Where there is popular support, states can also enact two bolder measures to ensure that abortion is prohibited to the extent permitted under federal law:
1. States could amend their constitution to provide that nothing in the state constitution creates a right to abortion and that unborn human life shall be protected to the maximum degree permitted under the U.S. Constitution.

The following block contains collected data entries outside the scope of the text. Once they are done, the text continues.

/-- The result of a FRED that waits for this device's command: the data, the flags and the counts that the combining
nodes raised (R285, R305), and whether the device has written it. -/
structure FredResult where
  data : List Byte
  fl : BitVec 5
  nans : Nat
  infs : Nat
  wraps : Nat
  written : Bool
  deriving DecidableEq, Repr

/-- A contribution to a FRED that the routers hold (R284): TAG, rank, dwords 6, 7 and 10, the participants and, of this device's
own, the data. -/
structure Contrib where
  tag : Nat
  rank : Nat
  d6 : Word
  d7 : Word
  d10 : Word
  mask : Word
  data : List Byte
  deriving DecidableEq, Repr

/-- The value of a subtree of a FRED's nodes that the router of a rank has sent here: TAG, the rank, the data, the flags and the
counts that the nodes have raised (R285, R371). -/
structure NodeVal where
  tag : Nat
  rank : Nat
  data : List Byte
  fl : BitVec 5
  nans : Nat
  infs : Nat
  wraps : Nat
  deriving DecidableEq, Repr

/-- A packet as it leaves: the port that it takes, the rank that it comes from, and its flow: source core id plus source queue
(R370). -/
structure Sent where
  port : Nat
  org : Nat
  src : Nat
  pkt : Packet
  deriving DecidableEq, Repr

/-- A write of the scheduler that a slice holds while the slice map changes (R359): partition, ASID, VA, bytes. -/
structure Posted where
  part : Nat
  asid : BitVec 10
  va : Nat
  bytes : List Byte
  deriving DecidableEq, Repr

/-- An aperture window as written (R366). -/
structure Window where
  v : Bool
  asid : BitVec 10
  page : Nat
  deriving DecidableEq, Repr

/-- The security processor (R379–R389). `log` holds entries of 128 bytes. `flr`: the sequence in progress is that of a PF_FLR
(R378). `job`: SMCMD of the command that runs, while BUSY is 1 (R387). -/
structure Secure where
  stage : Nat
  err : Nat
  flr : Bool
  recovery : Bool
  slotB : Bool
  failch : Nat
  ms : SMap (List Byte)
  log : List (List Byte)
  svn : SMap Nat
  result : Nat
  lost : Bool
  job : Option Word
  mbox : SMap Byte
  image : Option (List Byte)
  deriving DecidableEq, Repr

/-- Everything outside the cores. Keys of `pmem`: rank * 2^64 + VA in the peer's mapping. `l2`: the lines in the L2s of the
home slices, over `dmem`. `shadow`: what a read from the PCI Express controller still sees of words that a combining
buffer covers, with the line's last combine and its slice in `combT` (R277, R124). `freed`: casks that completed launches have freed since the last boundary; `grantDue`: partitions
in which one has completed since cores were last granted (R316). `hostOk`, `hostData`: how the last request of the host was
answered (R366, R124). `sched`: SCHEDCTL as the last boundary read it (R318). `gangTook`: the members of a gang that have taken
its record, as rank 0 knows them: gang id, rank, RTC; `gangLate`: rank and gang id of the members that are late (R328,
R329). `trained`: every channel passed training at the last cold reset (R378). `svnMin`: fused minimum SVNs as
they have been raised, by stage (R384). -/
structure Dev where
  rtc : Nat
  dmem : List Host.Cell
  hmem : List Host.Cell
  pmem : List Host.Cell
  dmemP : List Nat
  hmemP : List Nat
  pmemP : List Nat
  l2 : List L2Line
  shadow : SMap (Option Byte)
  combT : SMap (Nat × Nat)
  vint : SMap Vint
  lqs : SMap LQueue
  schedctl : Word
  sched : Word
  freed : List (Nat × Bool)
  grantDue : List Nat
  quant : Nat
  capf : Nat
  capfNew : Nat
  lastQ : Nat
  lastP : Nat
  launches : SMap Launch
  parts : SMap Partition
  ctxbase : Word
  aslot : SMap (BitVec 8)
  leaves : List Leaf
  synf : List SynEnt
  cdtab : SMap (BitVec 8)
  cdlen : SMap Nat
  wins : SMap Window
  hostOk : Bool
  hostData : List Byte
  migDone : Bool
  fgrp : Word
  froute : SMap (BitVec 16)
  contribs : List Contrib
  nodes : List NodeVal
  results : SMap FredResult
  agreed : List Nat
  disagree : List Nat
  out : List Sent
  posted : List Posted
  gangTook : List (Nat × Nat × Nat)
  gangLate : List (Nat × Nat)
  logbase : Word
  logctl : Word
  logwr : Nat
  logrd : Nat
  logovf : Nat
  smon : SMap Mon
  cmon : SMap Mon
  trip : Bool
  tio : Nat
  tds : SMap Nat
  pmod : Nat
  tthr : Nat
  plimw : Nat
  sec : Secure
  trained : Bool
  svnMin : SMap Nat
  deriving DecidableEq, Repr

2. States can amend their constitution or statutes, as appropriate, to provide that abortion is prohibited and that this state ban will take effect immediately, and to the extent permitted, upon the occurrence of any of the following: any decision of the U.S. Supreme Court which reverses, in whole or part, Roe v. Wade, or the adoption of an amendment to the U.S. Constitution which, in whole or part, restores to the states the authority to prohibit abortion.
No one step listed above is a magic bullet that will end the regime of Roe overnight, and some will have a greater impact than others. But every step we take will help pave the way toward complete protection of human life from conception to natural death.
Susan Wills is associate director for education for the U.S. bishops’ Secretariat for Pro-Life Activities.